# Light Switch



## henmunoz (Oct 29, 2005)

I am the proud owner of A 25rss and in the main entrance there are four light switches. The top two control the out side lights. The bottom two is were the problem lies. The right one controls all the inside lights and the left one..







... I was hoping you all can help me with because I have no idea if it even works.


----------



## CamperAndy (Aug 26, 2004)

The other one on the bottom controls the street side flood (scare) light. It is easy to leave on by mistake and it will kill the battery over night if you do not have shore power.


----------



## Moosegut (Sep 24, 2005)

It amazes me how they wire these switches. Must be the same guy who labels the tank valves. There is no rhyme or reason - I've heard of all different configurations for the four switches. Some people have labeled theirs, but labels don't help me in the dark.

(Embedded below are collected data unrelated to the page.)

-- ==== Sys2Proof/Machine/Dispatch.lean ====
section
/-! DEFINITION. One arm per row of spec/opcode_table.json. -/

namespace Sys2Proof.Machine

def exec (i : Instr) (s : State) : Host.Outcome State Fault Refusal :=
  match i with
  | .symbol w => Sys2Proof.Machine.execSymbol w s
  | .post e => Sys2Proof.Machine.execPost e s
  | .inRange measured nominal => Sys2Proof.Machine.execInRange measured nominal s
  | .pairMatchLead w => Sys2Proof.Machine.execPairMatchLead w s
  | .pairMatchZero w => Sys2Proof.Machine.execPairMatchZero w s
  | .pairMatchOne w => Sys2Proof.Machine.execPairMatchOne w s
  | .pairMatchRep w => Sys2Proof.Machine.execPairMatchRep w s
  | .classifyBit w => Sys2Proof.Machine.execClassifyBit w s
  | .checkLeading w => Sys2Proof.Machine.execCheckLeading w s
  | .checkRepeat w => Sys2Proof.Machine.execCheckRepeat w s
  | .dispatch e => Sys2Proof.Machine.execDispatch e s
  | .parse e => Sys2Proof.Machine.execParse e s
  | .repeatp e => Sys2Proof.Machine.execRepeatp e s
  | .unknownFramePath e => Sys2Proof.Machine.execUnknownFramePath e s
  | .lookup key => Sys2Proof.Machine.execLookup key s
  | .armOk => Sys2Proof.Machine.execArmOk s
  | .armFail => Sys2Proof.Machine.execArmFail s
  | .dequeue => Sys2Proof.Machine.execDequeue s
  | .timeout => Sys2Proof.Machine.execTimeout s
  | .decode => Sys2Proof.Machine.execDecode s
  | .pstep => Sys2Proof.Machine.execPstep s
  | .reset => Sys2Proof.Machine.execReset s
  | .outKey f => Sys2Proof.Machine.execOutKey f s
  | .outUnmappedKey f => Sys2Proof.Machine.execOutUnmappedKey f s
  | .outBadLeading f => Sys2Proof.Machine.execOutBadLeading f s
  | .outBadBit f => Sys2Proof.Machine.execOutBadBit f s
  | .outRepeat f => Sys2Proof.Machine.execOutRepeat f s
  | .outNotRepeat f => Sys2Proof.Machine.execOutNotRepeat f s
  | .outUnknownFrame f => Sys2Proof.Machine.execOutUnknownFrame f s

end Sys2Proof.Machine
end

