/-! ### posted -/

@[simp] theorem posted_fsm (e : Event) : (s.posted e).fsm = s.fsm := rfl
@[simp] theorem posted_armed (e : Event) : (s.posted e).armed = false := rfl
@[simp] theorem posted_retryCnt (e : Event) : (s.posted e).retryCnt = s.retryCnt := rfl
@[simp] theorem posted_queue (e : Event) : (s.posted e).queue = enqueue s.cfg s.queue e := rfl
@[simp] theorem posted_curEvt (e : Event) : (s.posted e).curEvt = s.curEvt := rfl
@[simp] theorem posted_lastAddr (e : Event) : (s.posted e).lastAddr = s.lastAddr := rfl
@[simp] theorem posted_lastCmd (e : Event) : (s.posted e).lastCmd = s.lastCmd := rfl
@[simp] theorem posted_lastValid (e : Event) : (s.posted e).lastValid = s.lastValid := rfl
@[simp] theorem posted_sr (e : Event) : (s.posted e).sr = s.sr := rfl
@[simp] theorem posted_bitCnt (e : Event) : (s.posted e).bitCnt = s.bitCnt := rfl
@[simp] theorem posted_idx (e : Event) : (s.posted e).idx = s.idx := rfl
@[simp] theorem posted_cfg (e : Event) : (s.posted e).cfg = s.cfg := rfl
@[simp] theorem posted_out (e : Event) : (s.posted e).out = s.out := rfl
@[simp] theorem posted_comb (e : Event) : (s.posted e).comb = s.comb := rfl
@[simp] theorem posted_stim (e : Event) : (s.posted e).stim = s.stim := rfl
@[simp] theorem posted_draws (e : Event) : (s.posted e).draws = s.draws := rfl

/-! ### parserInit -/

@[simp] theorem parserInit_fsm : (s.parserInit).fsm = s.fsm := rfl
@[simp] theorem parserInit_armed : (s.parserInit).armed = s.armed := rfl
@[simp] theorem parserInit_retryCnt : (s.parserInit).retryCnt = s.retryCnt := rfl
@[simp] theorem parserInit_queue : (s.parserInit).queue = s.queue := rfl
@[simp] theorem parserInit_curEvt : (s.parserInit).curEvt = s.curEvt := rfl
@[simp] theorem parserInit_lastAddr : (s.parserInit).lastAddr = s.lastAddr := rfl
@[simp] theorem parserInit_lastCmd : (s.parserInit).lastCmd = s.lastCmd := rfl
@[simp] theorem parserInit_lastValid : (s.parserInit).lastValid = s.lastValid := rfl
@[simp] theorem parserInit_sr : (s.parserInit).sr = 0#32 := rfl
@[simp] theorem parserInit_bitCnt : (s.parserInit).bitCnt = 0#6 := rfl
@[simp] theorem parserInit_idx : (s.parserInit).idx = 0#16 := rfl
@[simp] theorem parserInit_cfg : (s.parserInit).cfg = s.cfg := rfl
@[simp] theorem parserInit_out : (s.parserInit).out = s.out := rfl
@[simp] theorem parserInit_comb : (s.parserInit).comb = s.comb := rfl
@[simp] theorem parserInit_stim : (s.parserInit).stim = s.stim := rfl
@[simp] theorem parserInit_draws : (s.parserInit).draws = s.draws := rfl

/-! ### taken -/

@[simp] theorem taken_fsm (e : Event) (q : List Event) : (s.taken e q).fsm = .decode := rfl
@[simp] theorem taken_armed (e : Event) (q : List Event) : (s.taken e q).armed = s.armed := rfl
@[simp] theorem taken_retryCnt (e : Event) (q : List Event) : (s.taken e q).retryCnt = s.retryCnt := rfl
@[simp] theorem taken_queue (e : Event) (q : List Event) : (s.taken e q).queue = q := rfl
@[simp] theorem taken_curEvt (e : Event) (q : List Event) : (s.taken e q).curEvt = some e := rfl
@[simp] theorem taken_lastAddr (e : Event) (q : List Event) : (s.taken e q).lastAddr = s.lastAddr := rfl
@[simp] theorem taken_lastCmd (e : Event) (q : List Event) : (s.taken e q).lastCmd = s.lastCmd := rfl
@[simp] theorem taken_lastValid (e : Event) (q : List Event) : (s.taken e q).lastValid = s.lastValid := rfl
@[simp] theorem taken_sr (e : Event) (q : List Event) : (s.taken e q).sr = s.sr := rfl
@[simp] theorem taken_bitCnt (e : Event) (q : List Event) : (s.taken e q).bitCnt = s.bitCnt := rfl
@[simp] theorem taken_idx (e : Event) (q : List Event) : (s.taken e q).idx = s.idx := rfl
@[simp] theorem taken_cfg (e : Event) (q : List Event) : (s.taken e q).cfg = s.cfg := rfl
@[simp] theorem taken_out (e : Event) (q : List Event) : (s.taken e q).out = s.out := rfl
@[simp] theorem taken_comb (e : Event) (q : List Event) : (s.taken e q).comb = s.comb := rfl
@[simp] theorem taken_stim (e : Event) (q : List Event) : (s.taken e q).stim = s.stim := rfl
@[simp] theorem taken_draws (e : Event) (q : List Event) : (s.taken e q).draws = s.draws := rfl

I rewired mine so that both RIGHT switches control the outside RIGHT lights. The top left switch controls the interior lights and the bottom left controls the outside left light. I wanted to make both bottom switches control the left and right security lights and the top right control the amber "porch" light, but the wires weren't long enough. Confused?









All I have to do is feel for the top left switch or either of the right switches to light my way. I don't have to get my flashlight out, go to the bathroom to get my glasses, come back to the door and then read the labels.









Scott


----------



## huntr70 (Jul 8, 2005)

henmunoz said:


> I am the proud owner of A 25rss and in the main entrance there are four light switches. The top two control the out side lights. The bottom two is were the problem lies. The right one controls all the inside lights and the left one..
> 
> 
> 
> ...


Do the top 2 control the 2 outside flood lights??

If so, that switch is most likely the yellow light under the awning.

Steve


----------



## California Jim (Dec 11, 2003)

1. Awning side flood
2. Street side flood
3. Awning side amber light
4. Interior lights

Not in any particular order. I used a label maker to, well, label them


----------



## nynethead (Sep 23, 2005)

I got the same 4 on mine, I usually just put on on to see the others in the dark. If I choose the wrong one I flip another. Gotta get that Ptouch out in the spring time


----------



## huntr70 (Jul 8, 2005)

I actually reconfigured mine so that the top 2 are the outside scare (flood) lights and the bottom 2 are the interior and amber awning light.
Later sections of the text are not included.